Русский остаток - Людмила Николаевна Разумовская
И Леонид продолжал бездельничать.
– Не надо тебе было его от армии спасать, – говорили теперь знакомые женщины. – Отслужил бы, может, человеком стал бы. Кому-то ж надо служить…
Но Татьяна на такие замечания только огрызалась:
– Посмотрим, что вы запоете, когда за вашими детьми придут!
Дело кончилось, как и следовало ожидать, уголовщиной. В пьяной драке случайно убили своего же приятеля, теперь Леониду сотоварищи грозила тюрьма. Собрав все свои челночные деньги, Татьяна выкупила сына и на этот раз, но теперь ему было твердо заявлено, что больше его безобразий терпеть не будут и что он должен заняться делом.
– Или работа, или учеба, выбирай, – сказала Татьяна. – Нянчиться с тобой всю жизнь я не намерена.
Твердость матери на этот раз возымела действие, Леонид выбрал учебу.

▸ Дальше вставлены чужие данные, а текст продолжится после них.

-- ==== Sys2Proof/Machine/Arithmetic.lean ====
section
/-! DEFINITION. ADD, SUBTRACT, DIVIDE and MULTIPLY (43_arithmetic.md): `acc <- acc OP mem[operand]` (R140). -/

namespace Sys2Proof.Machine

variable {cfg : Config.Parameters}

/-- ADD (R145). -/
def execAdd (a : Nat) (s : State cfg) : Result cfg :=
  withWordAt a s fun m => continueRun (s.setAcc (Alu.add s.acc m))

/-- SUBTRACT (R146): `acc - mem[a]`, not the reverse. -/
def execSubtract (a : Nat) (s : State cfg) : Result cfg :=
  withWordAt a s fun m => continueRun (s.setAcc (Alu.sub s.acc m))

/-- DIVIDE (R147): a zero divisor raises `DivisionByZero(a)` before `acc` is written. `WMIN / -1` gives
the Word of the configuration, with no fault (R144 (b)). -/
def execDivide (a : Nat) (s : State cfg) : Result cfg :=
  withWordAt a s fun d =>
    if isZero d then raise (.divisionByZero a) s
    else continueRun (s.setAcc (Alu.div s.acc d cfg.quotientOverflow))

/-- MULTIPLY (R148): the low `WORD_BITS` bits of the exact signed product. -/
def execMultiply (a : Nat) (s : State cfg) : Result cfg :=
  withWordAt a s fun m => continueRun (s.setAcc (Alu.mul s.acc m))

end Sys2Proof.Machine
end

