-- ==== Sys2Proof/Machine/Dispatch.lean ====
section
/-! DEFINITION. The dispatch multiplexer's handler select (40_cycle.md R105): one arm per instruction. -/

namespace Sys2Proof.Machine

def exec (i : Instr) (s : State) : Host.Outcome State Fault Refusal :=
  match i with
  | .read a => Sys2Proof.Machine.execRead a s
  | .write a => Sys2Proof.Machine.execWrite a s
  | .load a => Sys2Proof.Machine.execLoad a s
  | .store a => Sys2Proof.Machine.execStore a s
  | .add a => Sys2Proof.Machine.execAdd a s
  | .subtract a => Sys2Proof.Machine.execSubtract a s
  | .divide a => Sys2Proof.Machine.execDivide a s
  | .multiply a => Sys2Proof.Machine.execMultiply a s
  | .branch a => Sys2Proof.Machine.execBranch a s
  | .branchneg a => Sys2Proof.Machine.execBranchneg a s
  | .branchzero a => Sys2Proof.Machine.execBranchzero a s
  | .halt _ => Sys2Proof.Machine.execHalt s

end Sys2Proof.Machine
end

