-- ==== Sys2Proof/Laws/Invariant.lean ====
section
/-! SUPPORT. What it takes to meet the engine invariant in each of the states Running, Halted and Faulted. -/

namespace Sys2Proof.Machine

variable {cfg : Config.Parameters}

/-- A Running engine, between cycles. -/
theorem EngineInv.of_running {t : State cfg} (hm : t.mem.wf) (ho : t.opCode = Alu.div100 t.instruction)
    (ha : t.operand = Alu.mod100 t.instruction) (hs : t.state = .running) (hf : t.fault = none)
    (hc : -1 ≤ t.counter ∧ t.counter < 100) (hk : t.opCode.toInt ≠ 43) (hr : t.result = none) : EngineInv t where
  memory_canonical := hm
  opCode_decoded := by rw [ho, Alu.div100_toInt]
  operand_decoded := by rw [ha, Alu.mod100_toInt]
  faulted_iff := by simp [hs, hf]
  ready_fresh := by simp [hs]
  running_counter := fun _ => hc
  running_opCode := fun _ => hk
  running_result := fun _ => hr
  halted_counter := by simp [hs]
  faulted_explained := by simp [hf]

/-- A Halted engine. -/
theorem EngineInv.of_halted {t : State cfg} (hm : t.mem.wf) (ho : t.opCode.toInt = t.instruction.toInt.tdiv 100)
    (ha : t.operand.toInt = t.instruction.toInt.tmod 100) (hs : t.state = .halted) (hf : t.fault = none)
    (hc : t.counter = 100) : EngineInv t where
  memory_canonical := hm
  opCode_decoded := ho
  operand_decoded := ha
  faulted_iff := by simp [hs, hf]
  ready_fresh := by simp [hs]
  running_counter := by simp [hs]
  running_opCode := by simp [hs]
  running_result := by simp [hs]
  halted_counter := fun _ => hc
  faulted_explained := by simp [hf]

/-- A Faulted engine. -/
theorem EngineInv.of_faulted {t : State cfg} {f : RuntimeFault} (hm : t.mem.wf) (ho : t.opCode = Alu.div100 t.instruction)
    (ha : t.operand = Alu.mod100 t.instruction) (hs : t.state = .faulted) (hf : t.fault = some f)
    (hc : 0 ≤ t.counter ∧ t.counter < 100) (hi : t.instruction = t.mem.read t.counter.toNat)
    (he : FaultExplained t f) : EngineInv t where
  memory_canonical := hm
  opCode_decoded := by rw [ho, Alu.div100_toInt]
  operand_decoded := by rw [ha, Alu.mod100_toInt]
  faulted_iff := by simp [hs, hf]
  ready_fresh := by simp [hs]
  running_counter := by simp [hs]
  running_opCode := by simp [hs]
  running_result := by simp [hs]
  halted_counter := by simp [hs]
  faulted_explained := by
    intro g hg
    obtain rfl : f = g := by simpa [hf] using hg
    exact ⟨hc.1, hc.2, hi, he⟩

end Sys2Proof.Machine
end

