/-- STORE to the next address, and READ to the instruction's own. -/
theorem witness_FetchSeesTheLatestWrite :
    ((at_ (-1) 8 [(0, 2101)] []).mem.wf ∧ Fetches (at_ (-1) 8 [(0, 2101)] []) 0 2101 ∧
      decode (2101 : Word) = .instr (.store 1)) ∧
    ((at_ (-1) 8 [(0, 1000)] [4300]).mem.wf ∧ Fetches (at_ (-1) 8 [(0, 1000)] [4300]) 0 1000 ∧
      decode (1000 : Word) = .instr (.read 0) ∧ (at_ (-1) 8 [(0, 1000)] [4300]).input = 4300 :: []) :=
  ⟨⟨by decide, ⟨rfl, by decide, by decide, by decide⟩, by decide⟩,
   ⟨by decide, ⟨rfl, by decide, by decide, by decide⟩, by decide, rfl⟩⟩

theorem witness_TransfersFollowExecutionOrder :
    ∃ t, step (at_ (-1) 0 [(0, 1007)] [5]) = .next t ∧ t.inHist ≠ (at_ (-1) 0 [(0, 1007)] [5]).inHist :=
  ⟨_, rfl, by decide⟩

/-- The last clause needs a state that already holds the fault, since no cycle of a run raises it. -/
theorem witness_ArbiterChecksEveryAddress :
    ((0 : Int) ≤ 99 ∧ (99 : Int) < Config.memSize) ∧ ((-1 : Int) < 0) ∧ ((Config.memSize : Int) ≤ 100) ∧
    ∃ t, step { at_ (-1) 0 [(0, 2007)] [] with fault := some (.addressOutOfRange 100) } = .next t ∧
      t.fault = some (.addressOutOfRange 100) :=
  ⟨by decide, by decide, by decide, _, rfl, by decide⟩

theorem witness_RunResetsRegistersAndLoads :
    (at_ 0 0 [(5, 1)] []).mem.wf ∧ ([] : List Word).length ≤ Config.memSize ∧
    (List.replicate 100 (4300 : Word)).length ≤ Config.memSize := by decide

/-- Each command, and a program of 100 and of 101 Words. -/
theorem witness_HostCommandsAreServed :
    State.reset.state ≠ .running ∧ (State.reset.issue .powerOn).commands = .powerOn :: [] ∧
    (State.reset.issue (.validate [5])).commands = .validate [5] :: [] ∧
    (State.reset.issue (.run (List.replicate 101 4300))).commands = .run (List.replicate 101 4300) :: [] ∧
    Config.memSize < (List.replicate 101 (4300 : Word)).length ∧
    (List.replicate 100 (4300 : Word)).length ≤ Config.memSize ∧ State.reset.commands = [] :=
  ⟨by decide, rfl, rfl, rfl, by decide, by decide, rfl⟩

theorem witness_ValidateReportsTheFirstFailure :
    Config.ReservedDisjoint [34] ∧ ([1007, 0, 9900] : List Word).length ≤ Config.memSize ∧
    ([1007, 0, 9900] : List Word) = [1007] ++ 0 :: [9900] ∧
    (∀ x ∈ ([1007] : List Word), x.toInt.tdiv 100 ∈ Config.implementedOpcodes) ∧
    ((3400 : Word).toInt ≠ 0 ∧ (3400 : Word).toInt.tdiv 100 ∈ ([34] : List Int)) ∧
    ((9900 : Word).toInt.tdiv 100 ∉ Config.implementedOpcodes ∧ (9900 : Word).toInt.tdiv 100 ∉ ([34] : List Int)) :=
  ⟨by unfold Config.ReservedDisjoint; decide, by decide, rfl,
    fun x h => by rw [List.mem_singleton.mp h]; decide, by decide, by decide⟩

theorem witness_ReservedSetOnlyNamesErrors :
    decodeWith [34] (1007 : Word) = .instr (.read 7) ∧ validated [34] [1007] = .ok ∧
    validated [34] (List.replicate 101 0) = .programTooLarge ∧ validated [34] [0] = .invalidInstructionZero ∧
    validated [34] [3500] = .unknownOpcode 35 := by decide

theorem witness_ValidatedWordsRaiseNoLookupFault :
    validated [34] [1007, 4300] = .ok ∧ State.reset.mem.wf ∧ (1 < ([1007, 4300] : List Word).length) ∧
    Fetches (at_ 0 0 [(0, 1007), (1, 4300)] []) 1 4300 ∧ (at_ 0 0 [(0, 1007), (1, 4300)] []).fault = none ∧
    ∃ t, step (at_ 0 0 [(0, 1007), (1, 4300)] []) = .next t :=
  ⟨by decide, Memory.wf_nil, by decide, ⟨rfl, by decide, by decide, by decide⟩, rfl, _, rfl⟩

/-- A cycle of each end. -/
theorem witness_RunGivesBackItsEnd :
    (∃ t, step (at_ (-1) 0 [(0, 4000)] []) = .next t ∧ t.state = .running) ∧
    (∃ t, step (at_ 99 0 [] []) = .next t ∧ t.state = .halted) ∧
    (∃ t, step (at_ (-1) 0 [] []) = .next t ∧ t.state = .faulted) :=
  ⟨⟨_, rfl, by decide⟩, ⟨_, rfl, by decide⟩, ⟨_, rfl, by decide⟩⟩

Ему наняли репетиторов, и летом он худо-бедно сдал экзамены и поступил на платное отделение на экономический факультет. Татьяна облегченно вздохнула.
Но беды продолжали сыпаться на ее голову.
Кому-то бывший морской офицер, а ныне предприниматель Владимир Коновалов (от металлолома успешно переключившийся на нефть) перешел дорогу, и в начавшемся переделе собственности и соответственно – отстреле конкурентов – Володю застрелили рядом с домом, когда он садился в свою новенькую иномарку.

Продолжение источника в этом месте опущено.